## YOUR ASSIGNMENT
A word-for-word restatement of the listing is the only acceptable answer.

## RECORDS TO USE
-- ==== Sys2Proof/Machine/BusRead.lean ====
section
/-! DEFINITION. The read transactions (R100 to R106): each answers from the pre-edge state and writes no element (R58). -/

namespace Sys2Proof.Machine

/-- RD_CTRL (R100). -/
def execRdCtrl (s : State) : Host.Outcome State Fault Refusal := .next (s.respond s.ctrlValue false)

/-- RD_STATUS (R101). -/
def execRdStatus (s : State) : Host.Outcome State Fault Refusal := .next (s.respond s.statusValue false)

/-- RD_FRAME0 (R102). -/
def execRdFrame0 (s : State) : Host.Outcome State Fault Refusal := .next (s.respond s.frame0Value false)

/-- RD_FRAME1 (R103). -/
def execRdFrame1 (s : State) : Host.Outcome State Fault Refusal := .next (s.respond s.frame1Value false)

/-- RD_DEBUG (R104). -/
def execRdDebug (s : State) : Host.Outcome State Fault Refusal := .next (s.respond s.debugValue false)

/-- RD_PARAM (R105). -/
def execRdParam (s : State) : Host.Outcome State Fault Refusal := .next (s.respond s.paramValue false)

/-- RD_RSVD (R106): a reserved aligned offset is not an error. -/
def execRdRsvd (s : State) : Host.Outcome State Fault Refusal := .next (s.respond reservedValue false)

end Sys2Proof.Machine
end

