/-- R130: nothing but an accepted start leaves IDLE. An idle block's tick without a CTRL write and without a reset changes no
element, whatever the line does; the answer, the input list and the tick number alone move on (the last two are the model's,
log 7, 8). -/
def Obligations.OnlyASupportedStartLeavesIdle : Prop :=
  ∀ s t : State, s.fsm = .idle → step s = .next t →
    (t.fsm ≠ .idle →
      s.input.rst = false ∧
      ∃ w hi, s.input.bus = some w ∧ (decode w = .wrCtrlStartA hi ∨ decode w = .wrCtrlStartB hi)) ∧
    (s.input.rst = false → (∀ w, s.input.bus = some w → isCtrlWrite w = false) →
      t = { s with
        busRdata := t.busRdata, busErr := t.busErr, pending := s.pending.tail, tick := s.tick + 1 })

/-- R24: `n` is set to 0 by a start issued while idle and by reset, and incremented only where CAP_HIGH reads a low sample. -/
def Obligations.SampleCountChangesOnlyAsRuled : Prop :=
  ∀ s t : State, step s = .next t →
    t.n = if s.input.rst then 0
      else if s.fsm = .capHigh ∧ s.sample = false then s.n + 1
      else if s.fsm = .idle ∧ (∃ w, s.input.bus = some w ∧ isStart w = true) then 0
      else s.n

/-- R25, R57: `buf` is written only where CAP_HIGH reads a low sample, and only at entry n. -/
def Obligations.BufferIsWrittenOnlyAtAFallingEdge : Prop :=
  ∀ s t : State, step s = .next t →
    (t.buf ≠ s.buf → s.input.rst = false ∧ s.fsm = .capHigh ∧ s.sample = false) ∧
    ∀ i : Fin 100, i.val ≠ s.n.toNat → t.buf[i] = s.buf[i]

/-- R26, R35: VARIANT is written only by reset and by a CTRL write while idle, which stores D[2:1]; so it is constant for the
whole of a capture. -/
def Obligations.VariantChangesOnlyAsRuled : Prop :=
  ∀ s t : State, step s = .next t →
    t.variant = if s.input.rst then 0b00
      else match s.input.bus with
        | some w => if isCtrlWrite w = true ∧ s.fsm = .idle then w.d.extractLsb' 1 2 else s.variant
        | none => s.variant

/-- R28: START_IGNORED is set by a start while busy, cleared by a start while idle and by reset, and written by nothing
else. -/
def Obligations.StartIgnoredChangesOnlyAsRuled : Prop :=
  ∀ s t : State, step s = .next t →
    t.startIgnored = if s.input.rst then false
      else match s.input.bus with
        | some w => if isStart w = true then s.busy else s.startIgnored
        | none => s.startIgnored

/-- R61: at the edge that ends a capture, RESULT, the frame, PEAK, CSUM_CALC and the move to IDLE happen together, and at no
other edge of a capture does any of them change. -/
def Obligations.CaptureEndsAtOneEdge : Prop :=
  ∀ s t : State, s.fsm ≠ .idle → s.input.rst = false → step s = .next t →
    if t.fsm = .idle then
      t.cnt = 0 ∧ t.n = s.n ∧ t.buf = s.buf ∧ t.result ≠ .none ∧
      ((s.fsm = .decode ∧ t.result = (decodeSamples s.samples).result ∧ t.frame = (decodeSamples s.samples).frame ∧
          t.peak = BitVec.ofNat 16 (decodeSamples s.samples).peak ∧ t.csum = (decodeSamples s.samples).csum) ∨
        ((s.fsm = .ackLow ∧ t.result = .timeoutAckLow ∨ s.fsm = .ackHigh ∧ t.result = .timeoutAckHigh) ∧
          t.frame = s.frame ∧ t.peak = s.peak ∧ t.csum = s.csum))
    else t.result = s.result ∧ t.frame = s.frame ∧ t.peak = s.peak ∧ t.csum = s.csum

## OUTPUT FOR THIS TASK
-- ==== Sys2Proof/Machine/BusRead.lean ====
section
/-! DEFINITION. The read transactions (R100 to R106): each answers from the pre-edge state and writes no element (R58). -/

namespace Sys2Proof.Machine

/-- RD_CTRL (R100). -/
def execRdCtrl (s : State) : Host.Outcome State Fault Refusal := .next (s.respond s.ctrlValue false)

/-- RD_STATUS (R101). -/
def execRdStatus (s : State) : Host.Outcome State Fault Refusal := .next (s.respond s.statusValue false)

/-- RD_FRAME0 (R102). -/
def execRdFrame0 (s : State) : Host.Outcome State Fault Refusal := .next (s.respond s.frame0Value false)

/-- RD_FRAME1 (R103). -/
def execRdFrame1 (s : State) : Host.Outcome State Fault Refusal := .next (s.respond s.frame1Value false)

/-- RD_DEBUG (R104). -/
def execRdDebug (s : State) : Host.Outcome State Fault Refusal := .next (s.respond s.debugValue false)

/-- RD_PARAM (R105). -/
def execRdParam (s : State) : Host.Outcome State Fault Refusal := .next (s.respond s.paramValue false)

/-- RD_RSVD (R106): a reserved aligned offset is not an error. -/
def execRdRsvd (s : State) : Host.Outcome State Fault Refusal := .next (s.respond reservedValue false)

end Sys2Proof.Machine
end

/-- R130: nothing but an accepted start leaves IDLE. An idle block's tick without a CTRL write and without a reset changes no
element, whatever the line does; the answer, the input list and the tick number alone move on (the last two are the model's,
log 7, 8). -/
def Obligations.OnlyASupportedStartLeavesIdle : Prop :=
  ∀ s t : State, s.fsm = .idle → step s = .next t →
    (t.fsm ≠ .idle →
      s.input.rst = false ∧
      ∃ w hi, s.input.bus = some w ∧ (decode w = .wrCtrlStartA hi ∨ decode w = .wrCtrlStartB hi)) ∧
    (s.input.rst = false → (∀ w, s.input.bus = some w → isCtrlWrite w = false) →
      t = { s with
        busRdata := t.busRdata, busErr := t.busErr, pending := s.pending.tail, tick := s.tick + 1 })

/-- R24: `n` is set to 0 by a start issued while idle and by reset, and incremented only where CAP_HIGH reads a low sample. -/
def Obligations.SampleCountChangesOnlyAsRuled : Prop :=
  ∀ s t : State, step s = .next t →
    t.n = if s.input.rst then 0
      else if s.fsm = .capHigh ∧ s.sample = false then s.n + 1
      else if s.fsm = .idle ∧ (∃ w, s.input.bus = some w ∧ isStart w = true) then 0
      else s.n

/-- R25, R57: `buf` is written only where CAP_HIGH reads a low sample, and only at entry n. -/
def Obligations.BufferIsWrittenOnlyAtAFallingEdge : Prop :=
  ∀ s t : State, step s = .next t →
    (t.buf ≠ s.buf → s.input.rst = false ∧ s.fsm = .capHigh ∧ s.sample = false) ∧
    ∀ i : Fin 100, i.val ≠ s.n.toNat → t.buf[i] = s.buf[i]

/-- R26, R35: VARIANT is written only by reset and by a CTRL write while idle, which stores D[2:1]; so it is constant for the
whole of a capture. -/
def Obligations.VariantChangesOnlyAsRuled : Prop :=
  ∀ s t : State, step s = .next t →
    t.variant = if s.input.rst then 0b00
      else match s.input.bus with
        | some w => if isCtrlWrite w = true ∧ s.fsm = .idle then w.d.extractLsb' 1 2 else s.variant
        | none => s.variant

/-- R28: START_IGNORED is set by a start while busy, cleared by a start while idle and by reset, and written by nothing
else. -/
def Obligations.StartIgnoredChangesOnlyAsRuled : Prop :=
  ∀ s t : State, step s = .next t →
    t.startIgnored = if s.input.rst then false
      else match s.input.bus with
        | some w => if isStart w = true then s.busy else s.startIgnored
        | none => s.startIgnored

/-- R61: at the edge that ends a capture, RESULT, the frame, PEAK, CSUM_CALC and the move to IDLE happen together, and at no
other edge of a capture does any of them change. -/
def Obligations.CaptureEndsAtOneEdge : Prop :=
  ∀ s t : State, s.fsm ≠ .idle → s.input.rst = false → step s = .next t →
    if t.fsm = .idle then
      t.cnt = 0 ∧ t.n = s.n ∧ t.buf = s.buf ∧ t.result ≠ .none ∧
      ((s.fsm = .decode ∧ t.result = (decodeSamples s.samples).result ∧ t.frame = (decodeSamples s.samples).frame ∧
          t.peak = BitVec.ofNat 16 (decodeSamples s.samples).peak ∧ t.csum = (decodeSamples s.samples).csum) ∨
        ((s.fsm = .ackLow ∧ t.result = .timeoutAckLow ∨ s.fsm = .ackHigh ∧ t.result = .timeoutAckHigh) ∧
          t.frame = s.frame ∧ t.peak = s.peak ∧ t.csum = s.csum))
    else t.result = s.result ∧ t.frame = s.frame ∧ t.peak = s.peak ∧ t.csum = s.csum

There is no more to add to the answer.